Blog post with an integrated web terminal on the side.

However, my personal experience with platforms providing such UX was not very positive. I've tried a few of them, with Katacoda being the most notable one, but I was not impressed. In the examples I've come across, the main focus would usually be on the playground capabilities and not on the educational content. Students would often be provided with ~~humdrum~~ text materials on the left, from where they would have to copy-paste commands into the terminal on the right making it not very different from a regular blog post accompanied by a cloud VM.

I wanted to do better! 🤪

If I were to enhance my articles with playgrounds (not an easy undertaking for me at all), I wanted them to be a true integral part of the learning experience, not just a sidekick on my blog.

For me, the ultimate goal of tech education is to prepare the student to solve problems in real production environments where there is often no instructor to guide them through the process. Thus, efficient playgrounds should be designed in a way that would allow the student to learn by doing on their own, not by simply following instructions. However, if the gap between the student's current skills and the skills required to solve the problem is too big, the student would likely get stuck and give up. It meant that I had to come up with a hybrid approach allowing the student to learn the theory in a structured (by the content author) way and then giving them a chance to apply what they've just learned on practice in a less-guided production-like environment.

On my ideal learning-by-doing platform, students would be walked through the theoretical part of the content first, where they can learn the concepts and get familiar with the tools and techniques required to solve the problem. And then, they would be presented with a set of exercises to try out and better internalize their newly acquired skills.

You can think of the first, theoretical, part as my traditional deep-dive blog post, where the main focus is on the text and visuals, and the terminal on the side is just an addition (so, not very different from a proverbial KataCoda). The second, practical, part though, is meant to be something that I haven't seen in the wild much - think of LeetCode- or even CodinGame-styled exercises (with interactive solution checking, gamification elements, and whatnot) but for Docker, Kubernetes, and other typical tools and technologies used by DevOps, SRE, or Platform engineers.

Interesting that as a student, I would probably be more looking forward to the new capabilities the playgrounds give me during the practical phase of learning. However, as a teacher, I'm excited about the new possibilities that the playgrounds unlock for both, practical and theoretical, parts of education.

For the content authors, the playgrounds in the theoretical part become a new means of expression - for instance, the instructor can use the playground to animate the processes and concepts from the lesson. Just look at this PoC of a visualizer that I've come up with to explain how Kubernetes works - it utilizes the playground to run a Kubernetes cluster and render its state changes on a web canvas as the student interacts with it, all in real-time:

All this combined, it sounded like it was worth giving a shot - if I were to try, I wouldn't be building yet another KataCoda but rather a new type of educational platform that I haven't seen before and which I would enjoy using myself as a student and as a teacher.

High-level design goals

The rant above was inexcusably long, but I hope it gives you a better idea of what I'm trying to achieve with the platform as well as justifies some of the design decisions that I'm going to describe below.
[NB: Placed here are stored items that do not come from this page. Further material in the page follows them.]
-- ==== Sys2Proof/Machine/Programs.lean ====
section
/-! DEFINITION. What admission checks of membership and of programs (R182, MEMBERSHIP and PROGRAM): custom Accords (R80 to R101), stream
descriptors (R53, R90 to R93), norm groups (R120 to R122), Atomizer programs (R71, R192 to R210), Sillage stream ids (R230, R231). -/

namespace Sys2Proof.Machine

open Sys2Proof.Bits
open Sys2Proof.Convert

/-- The engine with a Formula under admission in place of the admitted one, for the operations that look a Formula up. -/
def State.trying (s : State) (f : Formula) : State := { s with formula := some f }

/-! ### Membership (R183) -/

/-- Whether the Formula does not match the current membership. -/
def State.badMembership (s : State) (f : Formula) : Bool :=
  let ms := s.fabric.members
  decide (f.hdr.epoch ≠ s.fabric.epoch) || decide (f.hdr.members ≠ ms.length) ||
    f.shards.any (fun (e : ShardEntry) => !ms.contains e.owner || !(treeGroup ms e.pfx e.pfxLen).contains e.owner) ||
    (decide (f.hdr.spillRate ≠ 0) && !ms.contains f.hdr.spillEa)

/-! ### Custom Accords -/

/-- The stream ids that the words of a phase draw, with their positions. -/
def drawnIds (ops : List Accord.Op) : List (Nat × Nat) :=
  (ops.zipIdx.filter (fun p => Accord.drawsWord p.1.opc)).map (fun p => (p.2, p.1.imm))

/-- Whether no two consumers of a list use one stream id. -/
def idsDistinct (l : List (Nat × Nat)) : Bool := decide ((l.map Prod.snd).Nodup)

/-- Whether every FSEL tests a predicate: a lane register that FCMP wrote last (R96). -/
def predicatesOk (ops : List Accord.Op) : Bool :=
  (ops.foldl (fun (acc : Bool × List Nat) o =>
    let ok := acc.1 && (decide (o.opc ≠ 0x0F) || (decide (o.a < 16) && acc.2.contains o.a))
    let kept := if Accord.noDst o.opc || decide (o.opc = 0x15) then acc.2
      else acc.2.filter (fun r => decide (r ≠ o.dst) && !(o.w64 && decide (r = o.dst + 1)))
    (ok, if o.opc = 0x0E then o.dst :: kept else kept)) (true, [])).1

/-- Whether one phase of a custom Accord keeps every rule, for input formats fm (R80, R82, R92 to R98, R101, R230, R231). -/
def phaseOk (fm : Nat → Nat) (inMask outMask : Nat) (ops : List Accord.Op) : Bool :=
  Accord.checkProgram fm inMask outMask ops && predicatesOk ops && decide (Accord.depth ops ≤ 255) &&
    (drawnIds ops).all (fun p => decide (0x100 ≤ p.2) && decide (p.2 ≤ 0x3FFF)) && idsDistinct (drawnIds ops)

/-- Whether a custom Accord keeps every rule; its header's flags agree with its words, and a stream id of phase A returns only at the
same position of phase B (R99, R231). -/
def customOk (fm : Nat → Nat) (c : Accord.Custom) : Bool :=
  let h := c.hdr
  let all := c.opsA ++ c.ops
  (decide (h.nopsA = 0) || phaseOk fm h.inMask 0 c.opsA) && phaseOk fm h.inMask h.outMask c.ops &&
    (h.sillage == all.any (fun o => Accord.drawsWord o.opc)) && (h.w64 == all.any (fun o => o.w64)) &&
    (drawnIds c.opsA).all (fun a => (drawnIds c.ops).all (fun b => decide (a.2 ≠ b.2) || decide (a.1 = b.1)))

/-! ### Stream descriptors -/

/-- Formats that a stored stream may have, formats of D, and formats that X may have when it is only read (Table 2-8). -/
def storeFormats : List Nat := [0x01, 0x02, 0x03, 0x04, 0x05, 0x06, 0x10, 0x11, 0x12, 0x13, 0x14, 0x15, 0x20, 0x21]
def decantFormats : List Nat := [0x04, 0x07, 0x08, 0x10, 0x11, 0x14, 0x40, 0x41]
def xReadFormats : List Nat := [0x07, 0x08, 0x40, 0x41]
As usual with system design, there's (way) more than one way to skin a cat. My main goal was to ship something that would be good enough to start with, given the very limited resources I had to dedicate to the project. My guiding principles were (and still are):

Keep it simple - no ~~Kubernetes~~ fancy tech, no large-scale cloud providers, no complex architecture.
Keep it reliable - no single point of failure and minimal probability of data loss.
Keep it secure - limited attack surface and low incentives for the attackers.
Keep it cheap - the main cost factor (besides my time investment) should be the servers with playground VMs and not the management infrastructure.
Keep it realistic - the first version of the platform should scale to 100-200 active playgrounds without any major redesign, and it's fine to rewrite it from scratch if it ever needs to scale beyond that.
Keep it productive - use only programming languages and infra components that I'm already fluent in to avoid fighting multiple battles at once.
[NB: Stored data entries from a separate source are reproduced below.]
-- ==== Sys2Proof/Machine/Contract.lean ====
section
/-! DEFINITION. The timing contract at admission (06_formula_and_timing_contract.md): capacity and fit options (R190, R191), layout (R126,
R160), timeline and refresh (R162, R166), slot lists (R113, R172), the waits of R182, slots (R137), bandwidth (R397), and bounds (R184). -/

namespace Sys2Proof.Machine

open Sys2Proof.Bits
open Sys2Proof.Convert

/-! ### Capacity (R190) -/

/-- Bytes of one descriptor's planes over every channel group, at the full stripe length. -/
def planeTotal (c : Cfg) (n : Nat) (d : Desc) : Nat := ((planesOf d (stripeLen c n)).map Prod.snd).sum * logicals c

/-- Whether a descriptor's planes live at SPILL_EA: M1 and M2 of a shard with SPILL. -/
def spilled (e : ShardEntry) (d : Desc) : Bool := e.spill && (decide (d.stream = 1) || decide (d.stream = 2))

/-- Bytes that the planes of a shard need here. -/
def shardBytes (c : Cfg) (f : Formula) (e : ShardEntry) : Nat :=
  (((descsOf f e).filter (fun d => !spilled e d)).map (planeTotal c e.n)).sum

/-- Bytes of a shard's M1 and M2 planes. -/
def momentBytes (c : Cfg) (f : Formula) (e : ShardEntry) : Nat :=
  (((descsOf f e).filter (fun d => decide (d.stream = 1) || decide (d.stream = 2))).map (planeTotal c e.n)).sum

/-- Bytes required. -/
def State.required (s : State) (f : Formula) : Nat :=
  ((s.ownEntries f).map (shardBytes s.cfg f)).sum + f.hdr.nearMib * 2 ^ 20

/-- Bytes available; 0 when the reserved ranges exceed the capacity. -/
def State.available (s : State) (f : Formula) : Nat :=
  s.capacity - (f.hdr.aptSize + (f.hdr.blotMib + f.hdr.stageMib) * 2 ^ 20)

/-! ### Layout (R126, R160) -/

/-- The reserved ranges as stack addresses: base and bytes. -/
def reservedRanges (h : FHeader) : List (Nat × Nat) :=
  [(h.aptBase, h.aptSize), (h.blotBase, h.blotMib * 2 ^ 20), (h.stageBase, h.stageMib * 2 ^ 20)] ++
    (if h.nearFlacon then [(h.nearBase, h.nearMib * 2 ^ 20)] else [])

/-- The channel-group addresses of group k that a stack range covers (R160): first address and bytes. -/
def groupImage (c : Cfg) (k : Nat) (r : Nat × Nat) : Nat × Nat :=
  let m := 2 ^ gBits c
  let first := r.1 / 256
  let last := (r.1 + r.2 - 1) / 256
  let b0 := first + (k + m - first % m) % m
  let b1 := last - (last % m + m - k) % m
  let lo := if b0 = first then cgAddr c r.1 else b0 / m * 256
  let hi := if b1 = last then cgAddr c (r.1 + r.2 - 1) + 1 else b1 / m * 256 + 256
  if r.2 = 0 ∨ last < b0 ∨ last < (last % m + m - k) % m ∨ b1 < b0 then (lo, 0) else (lo, hi - lo)

/-- Whether two ranges of a list share a byte. -/
def anyOverlap : List (Nat × Nat) → Bool
  | [] => false
  | x :: xs => (decide (x.2 ≠ 0) && xs.any (fun y => decide (y.2 ≠ 0) && overlap x.1 x.2 y.1 y.2)) || anyOverlap xs

/-- The planes that owned shards keep here: base and bytes, the same in every channel group. -/
def State.allPlanes (s : State) (f : Formula) : List (Nat × Nat) :=
  (s.ownEntries f).flatMap (fun e => ((descsOf f e).filter (fun d => !spilled e d)).flatMap (fun d => planesOf d (stripeLen s.cfg e.n)))

/-- The footprints of the Atomizer programs. -/
def footprints (f : Formula) : List (Nat × Nat) :=
  if f.hdr.atomizer then f.programs.flatMap (fun p => p.operands.map (fun o => (o.foot, o.trows * 2 ^ 18))) else []

/-- Whether planes, footprints, readiness words and reserved ranges lie right (R160, R201). -/
def State.addressesOk (s : State) (f : Formula) : Bool :=
  let planes := s.allPlanes f
  let foots := footprints f
  let res := reservedRanges f.hdr
  let cap := s.capacity / 2 ^ gBits s.cfg
  res.all (fun r => decide (r.1 + r.2 ≤ s.capacity)) && !anyOverlap res && (planes ++ foots).all (fun x => decide (x.1 + x.2 ≤ cap)) &&
    !anyOverlap planes && decide (((s.ownEntries f).map ShardEntry.readyOff).Nodup) &&
    (List.range (2 ^ gBits s.cfg)).all (fun k =>
      res.all (fun r =>
        let i := groupImage s.cfg k r
        decide (i.2 = 0) || (planes ++ foots).all (fun x => !overlap i.1 i.2 x.1 x.2)))

/-- The enabled windows. -/
def enabledWindows (f : Formula) : List WinEntry := f.windows.filter (fun w => w.enable)

/-- Pages that the slot of a shard needs at this engine (R137), with kids children. -/
def slotNeed (f : Formula) (kids i : Nat) (e : ShardEntry) : Nat :=
  let h := hostRanks f i
  let part := (if e.pfmtBf16s then 2 else 4) * e.n
  if h + kids = 0 then 0
  else if e.wx then ceilDiv (12 * e.n) 65536
  else ceilDiv (4 * e.n + (if h = 0 then (kids - 1) * part else (h - 1) * 2 * e.n + kids * part)) 65536

/-- Children of shard i under a Formula. -/
def State.kidsOf (s : State) (f : Formula) (i : Nat) : Nat := ((s.trying f).childrenOf i).length

/-- Whether the window table keeps R126. -/
def State.windowsOk (s : State) (f : Formula) : Bool :=
  let ws := enabledWindows f
  let grads := ws.filter (fun w => decide (w.kind = 0))
  let need := f.shards.zipIdx.foldl (fun a (p : ShardEntry × Nat) => max a (slotNeed f (s.kidsOf f p.2) p.2 p.1)) 0
  !anyOverlap (ws.map (fun w => (w.base, w.issued * 65536))) &&
    ws.all (fun w => decide (2 ^ 20 ≤ w.base) && decide (w.base + w.issued * 65536 ≤ f.hdr.aptSize)) &&
    (List.range f.shards.length).all (fun i =>
      decide ((grads.filter (fun w => decide (w.firstShard ≤ i) && decide (i ≤ w.lastShard))).length ≤ 1)) &&
    decide (landingPages f + need ≤ intakePages s.cfg) &&
    grads.all (fun w => (slice f.shards w.firstShard (w.lastShard + 1 - w.firstShard)).all (fun e =>
      decide (2 * ceilDiv (64 + 2 * e.n) 65536 ≤ w.issued)))

/-- Whether the Formula's layout is refused (LAYOUT): R126, R160, R275, R277, and an owned shard beside a fenced channel (R385). -/
def State.badLayout (s : State) (f : Formula) : Bool :=
  let ms := s.fabric.members
  !s.addressesOk f || !s.windowsOk f || (f.hdr.nearFlacon && decide (ms.length < 2 * largestTray ms)) ||
    (decide (f.hdr.flaconInterval ≠ 0) && !(enabledWindows f).any (fun w => decide (w.kind = 2))) ||
    (!(s.ownEntries f).isEmpty && (List.range (channels s.cfg)).any (fun c => (s.chan c).fenced))

/-! ### Timeline and refresh (R162, R166) -/

/-- Whether the segments of a channel, in ascending START, tile the step from a tick on; was is the mode in force, none before the first
segment, where either mode may be in force and a bounded segment begins with a TRANSIT. -/
def tilesFrom : List Segment → Nat → Option Bool → Bool
  | [], _, _ => false
  | [x], at', _ => decide (x.start = at') && decide (x.length = 0) && x.proc
  | x :: y :: xs, at', was =>
    decide (x.start = at') && decide (1 ≤ x.length) && (decide (was = some x.proc) || decide (7 ≤ x.length)) &&
      tilesFrom (y :: xs) (at' + x.length) (some x.proc)

/-- Whether the timeline is refused (TIMELINE). -/
def badTimeline (c : Cfg) (f : Formula) : Bool := (List.range (channels c)).any (fun ch => !tilesFrom (segmentsOf f ch) 0 none)

/-- Whether every bounded PROC period that follows MEM holds its TRANSIT and its catch-up refreshes (R22, R165): since is the tick at
which the PROC period began. -/
def catchupFits (need : Nat) : List Segment → Option Nat → Bool
  | [], _ => true
  | x :: xs, since =>
    if x.proc then catchupFits need xs (some (since.getD x.start))
    else (match since with
      | some t => decide (need ≤ 20 * (x.start - t))
      | none => true) && catchupFits need xs none

/-- Whether the refresh cadence is refused (REFRESH). -/
def State.badRefresh (s : State) (f : Formula) (present : Bool) : Bool :=
  !present || !cadenceOk f.cadence s.disc ||
    (List.range (channels s.cfg)).any (fun ch => !catchupFits (tMode + s.disc.nPost * s.disc.tRfcAb) (segmentsOf f ch) none)

/-! ### Slot lists (R107, R113, R172) -/

/-- The passes of a shard in a step. -/
def passPhases (f : Formula) (e : ShardEntry) : List Nat := if twoPhase f e then [1, 2] else [0]

/-- Whether a pass must carry PUBLISH: the only pass of the step that writes a stream (R113). The manual does not say whether a shard of
which no pass writes a stored stream or D is updated in the step: the model asks no PUBLISH for it and admits it (log entry 123). -/
def publishes (f : Formula) (e : ShardEntry) (phase : Nat) : Bool := decide (phase ≠ 1) && decide ((passProg f e phase).outMask ≠ 0)

/-- Whether one list names the passes of its Still, in an order R107 allows, with the right marks. -/
def State.listOk (s : State) (f : Formula) (k : Nat) (l : List SlotEntry) : Bool :=
  let names := l.map (fun (x : SlotEntry) => (x.shard, x.phase))
  let wanted := (f.shards.zipIdx.filter (fun (p : ShardEntry × Nat) => s.owns p.1 && decide (0 < stripeCount s.cfg p.1.n k))).flatMap
    (fun p => (passPhases f p.1).map (fun ph => (p.2, ph)))
  decide (names.Nodup) && wanted.all names.contains && names.all wanted.contains &&
    l.zipIdx.all (fun (x : SlotEntry × Nat) => match shardEntry f x.1.shard with
      | some e => (x.1.publish == publishes f e x.1.phase) &&
          (decide (x.1.phase ≠ 2) || (l.take x.2).any (fun y => decide (y.shard = x.1.shard) && decide (y.phase = 1)))
      | none => false)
Here is a high-level design of the platform that I came up with given the above constraints:

The high-level idea is that there is a (static) web application, a central component called Foreman, concerned with everything but the playgrounds, and a fleet of horizontally scalable bare-metal servers (workers) behind it, each running a number of microVMs.

Foreman component

The kitchen-sink Foreman component includes a frontend application, a backend service for it, and a number of background jobs for various bookkeeping tasks. It's by no means the most elegant approach, but it's not uncommon to structure things this way either, and since there is just a single developer (me) working on the platform, there is absolutely no need to split it into microservices just yet.

The main responsibilities of Foreman are:

Serve the (static) frontend JavaScript application, including the server-side rendering (SSR) of some pages for better SEO.
Implement authentication and authorization flows for end users (OAuth via GitHub at the moment).
Provide a simple REST API for the frontend app to start and stop courses, lessons, and freeform playgrounds.
Manage the fleet of workers and microVMs (pick the right worker server to start a new microVM on, monitor the health of the worker servers, update the status of the microVMs in the database, etc.).
Handle basic content management tasks (create, update, delete courses, lessons, playgrounds, etc).

All Foreman's subsystems are stateless, and their operations are mostly idempotent. Even when I deploy multiple instances of Foreman, they can all work with the same database without (m)any conflicts.

From the security perspective, Foreman is likely the most sensitive component of the platform. Gaining access to it would allow the attacker to mess with the content and the users' data, and also start any number of playgrounds. However, it's not as bad as it sounds.

Messing with the content is not nice, but the mitigation is simple - I can always wipe it out and restore it from the source (all content lives in a Git repo). The user data is somewhat more concerning, but the only thing the platform collects at the moment is the user's GitHub profile ID (for authentication purposes), which is public information anyway, and the rest of the data, like the status of microVMs or users' course progress, is not so valuable outside of the platform's context. Starting an arbitrary number of playgrounds is not a big deal either - the platform is designed to run only allowed microVM images, and Foreman doesn't have control over what's allowed and what's not. So the attacker would be able to start a bunch of microVMs, but so is any other (premium) user of the platform.

Fleet of workers

This is where I had to be the most creative. Unlike Foreman, which is a pretty typical piece of software, the workers are much more exotic and required quite a bit of experimentation and prototyping to get right.

Each worker server is a bare-metal machine (because it needs to run Firecracker, and nested virtualization isn't fun) with a bunch of daemons controlling various aspects of the worker's and microVM's lifecycle.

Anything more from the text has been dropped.